▶ DATA FOR THIS EXERCISE:
┌──
-- ==== Sys2Proof/Laws/KeptRelay.lean ====
section
/-! SUPPORT. What the operations of Relay keep. -/

namespace Sys2Proof.Machine

set_option Elab.async false
set_option linter.all false

theorem kept_redSend {s0 s : State} {slot : Nat} {k : RedKey} {b : Bytes} (hk : Kept s0 s) :
    Kept s0 (redSend s slot k b) := by
  unfold redSend
  try dsimp only
  repeat' first
    | with_reducible exact hk | with_reducible exact Kept.refl _ | intro _ | split | with_reducible apply kept_sessSend
    | with_reducible apply kept_foldl | with_reducible refine kept_mk ?_ rfl rfl rfl rfl rfl rfl rfl rfl | dsimp only

theorem kept_redClear {s0 s : State} {k : RedKey} (hk : Kept s0 s) : Kept s0 (redClear s k) :=
  kept_mk hk rfl rfl rfl rfl rfl rfl rfl rfl

theorem kept_relayEnds {s0 s : State} {n : Nat} {x : Ctx} {p : Pend} (hk : Kept s0 s) : Kept s0 (relayEnds s n x p) :=
  kept_redClear (kept_ctxMod hk)

theorem kept_relayPoison {s0 s : State} {n : Nat} {v : Volume} {x : Ctx} {st : VStep} {p : Pend} {recRc : Nat} (hk :
    Kept s0 s) :
    Kept s0 (relayPoison s n v x st p recRc) := by
  unfold relayPoison
  repeat' first
    | with_reducible exact hk | with_reducible apply kept_finishStep | with_reducible apply kept_poisonOperAt
    | with_reducible apply kept_relayEnds

theorem kept_relayDone {s0 s : State} {n : Nat} {v : Volume} {x : Ctx} {st : VStep} {p : Pend}
    {rs : List (Nat × Bytes)} (hk : Kept s0 s) :
    Kept s0 (relayDone s n v x st p rs) := by
  unfold relayDone
  try dsimp only
  repeat' first
    | with_reducible exact hk | with_reducible exact Kept.refl _ | intro _ | split
    | with_reducible apply kept_relayEnds | with_reducible apply kept_finishStep
    | with_reducible apply kept_poisonOperAt | with_reducible apply kept_writeEncodedAt
    | with_reducible apply kept_foldl | with_reducible refine kept_mk ?_ rfl rfl rfl rfl rfl rfl rfl rfl | dsimp only

theorem kept_trySum {s0 s : State} {n : Nat} {v : Volume} {x : Ctx} {st : VStep} {p : Pend} (hk : Kept s0 s) :
    Kept s0 (trySum s n v x st p) := by
  unfold trySum
  try dsimp only
  repeat' first
    | with_reducible exact hk | with_reducible exact Kept.refl _ | intro _ | split
    | with_reducible apply kept_relayPoison | with_reducible apply kept_relayDone
    | with_reducible refine kept_mk ?_ rfl rfl rfl rfl rfl rfl rfl rfl | dsimp only

theorem kept_tryTopk {s0 s : State} {n : Nat} {v : Volume} {x : Ctx} {st : VStep} {p : Pend} (hk : Kept s0 s) :
    Kept s0 (tryTopk s n v x st p) := by
  unfold tryTopk
  try dsimp only
  repeat' first
    | with_reducible exact hk | with_reducible exact Kept.refl _ | intro _ | split
    | with_reducible apply kept_relayPoison | with_reducible apply kept_relayEnds
    | with_reducible apply kept_finishStep | with_reducible apply kept_putOperAt
    | with_reducible refine kept_fst ?_ (by assumption) | dsimp only

theorem kept_allsumOwn {s0 s : State} {n : Nat} {v : Volume} {x : Ctx} {st : VStep} {p : Pend} (hk : Kept s0 s) :
    Kept s0 (allsumOwn s n v x st p).1 := by
  unfold allsumOwn
  try dsimp only
  repeat' first
    | with_reducible exact hk | with_reducible exact Kept.refl _ | intro _ | split | with_reducible apply kept_ctxMod
    | with_reducible apply kept_redSend | with_reducible apply kept_foldl
    | with_reducible refine kept_fst ?_ (by assumption) | with_reducible apply kept_foldl_fst
    | with_reducible refine kept_mk ?_ rfl rfl rfl rfl rfl rfl rfl rfl | dsimp only

theorem kept_allsumOwn_of {s0 s : State} {n : Nat} {v : Volume} {x : Ctx} {st : VStep} {p : Pend} {r : State × Pend}
    (hk : Kept s0 s)
    (e : allsumOwn s n v x st p = r) : Kept s0 r.1 :=
  e ▸ kept_allsumOwn hk

theorem kept_allsumAll {s0 s : State} {n : Nat} {v : Volume} {x : Ctx} {st : VStep} {p : Pend} (hk : Kept s0 s) :
    Kept s0 (allsumAll s n v x st p) := by
  unfold allsumAll
  try dsimp only
  repeat' first
    | with_reducible exact hk | with_reducible exact Kept.refl _ | intro _ | split
    | with_reducible apply kept_relayDone | with_reducible refine kept_mk ?_ rfl rfl rfl rfl rfl rfl rfl rfl
    | dsimp only

theorem kept_relayTry {s0 s : State} {n : Nat} {p : Pend} (hk : Kept s0 s) : Kept s0 (relayTry s n p) := by
  unfold relayTry
  try dsimp only
  repeat' first
    | with_reducible exact hk | with_reducible exact Kept.refl _ | intro _ | split | with_reducible apply kept_trySum
    | with_reducible refine kept_allsumOwn_of ?_ (by assumption) | with_reducible apply kept_allsumOwn
    | with_reducible apply kept_allsumAll | with_reducible apply kept_tryTopk
    | with_reducible refine kept_fst ?_ (by assumption)
    | with_reducible refine kept_mk ?_ rfl rfl rfl rfl rfl rfl rfl rfl | dsimp only

theorem kept_relayTryAll {s0 s : State} {n : Nat} (hk : Kept s0 s) : Kept s0 (relayTryAll s n) := by
  unfold relayTryAll
  try dsimp only
  repeat' first
    | with_reducible exact hk | with_reducible exact Kept.refl _ | intro _ | split | with_reducible apply kept_relayTry
    | with_reducible apply kept_foldl | with_reducible refine kept_mk ?_ rfl rfl rfl rfl rfl rfl rfl rfl | dsimp only

theorem kept_relayAbsent {s0 s : State} {n : Nat} {p : Pend} (hk : Kept s0 s) : Kept s0 (relayAbsent s n p) := by
  unfold relayAbsent
  try dsimp only
  repeat' first
    | with_reducible exact hk | with_reducible exact Kept.refl _ | intro _ | split | with_reducible apply kept_redSend
    | with_reducible apply kept_relayPoison | with_reducible apply kept_foldl
    | with_reducible refine kept_fst ?_ (by assumption)
    | with_reducible refine kept_mk ?_ rfl rfl rfl rfl rfl rfl rfl rfl | dsimp only

theorem kept_redLost {s0 s : State} (hk : Kept s0 s) : Kept s0 (redLost s) := by
  unfold redLost
  try dsimp only
  repeat' first
    | with_reducible exact hk | with_reducible exact Kept.refl _ | intro _ | split
    | with_reducible apply kept_relayAbsent | with_reducible apply kept_foldl
    | with_reducible refine kept_fst ?_ (by assumption)
    | with_reducible refine kept_mk ?_ rfl rfl rfl rfl rfl rfl rfl rfl | dsimp only

theorem kept_relayBody {s0 : State} {n : Nat} {s : State} {v : Volume} {x : Ctx} {st : VStep} (hk : Kept s0 s) :
    Kept s0 (relayBody n s v x st) := by
  unfold relayBody
  try dsimp only
  repeat' first
    | with_reducible exact hk | with_reducible exact Kept.refl _ | intro _ | split
    | with_reducible apply kept_refuseStep | with_reducible refine kept_readOper_of ?_ (by assumption)
    | with_reducible apply kept_readOper | with_reducible apply kept_redSend | with_reducible apply kept_passStep
    | with_reducible apply kept_ctxMod | with_reducible apply kept_holdActs | with_reducible apply kept_relayAbsent
    | with_reducible apply kept_relayTry | with_reducible apply kept_doneStep | with_reducible apply kept_foldl
    | with_reducible refine kept_fst ?_ (by assumption) | with_reducible apply kept_foldl_fst
    | with_reducible refine kept_mk ?_ rfl rfl rfl rfl rfl rfl rfl rfl | dsimp only

theorem kept_execRelayReduce {s0 : State} {ctx : Nat} {s : State} (hk : Kept s0 s) :
    KeptOut s0 (execRelayReduce ctx s) := by
  unfold execRelayReduce
  repeat' first
    | with_reducible apply keptOut_next | with_reducible exact hk | with_reducible exact Kept.refl _ | intro _
    | with_reducible apply kept_runStep | with_reducible apply kept_relayBody

end Sys2Proof.Machine
end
└──
▶ TASK DIRECTIONS:
Where a line in the records above contains the string "Machine", return that line.

▶ OUTPUT FOR THIS TASK:
namespace Sys2Proof.Machine
end Sys2Proof.Machine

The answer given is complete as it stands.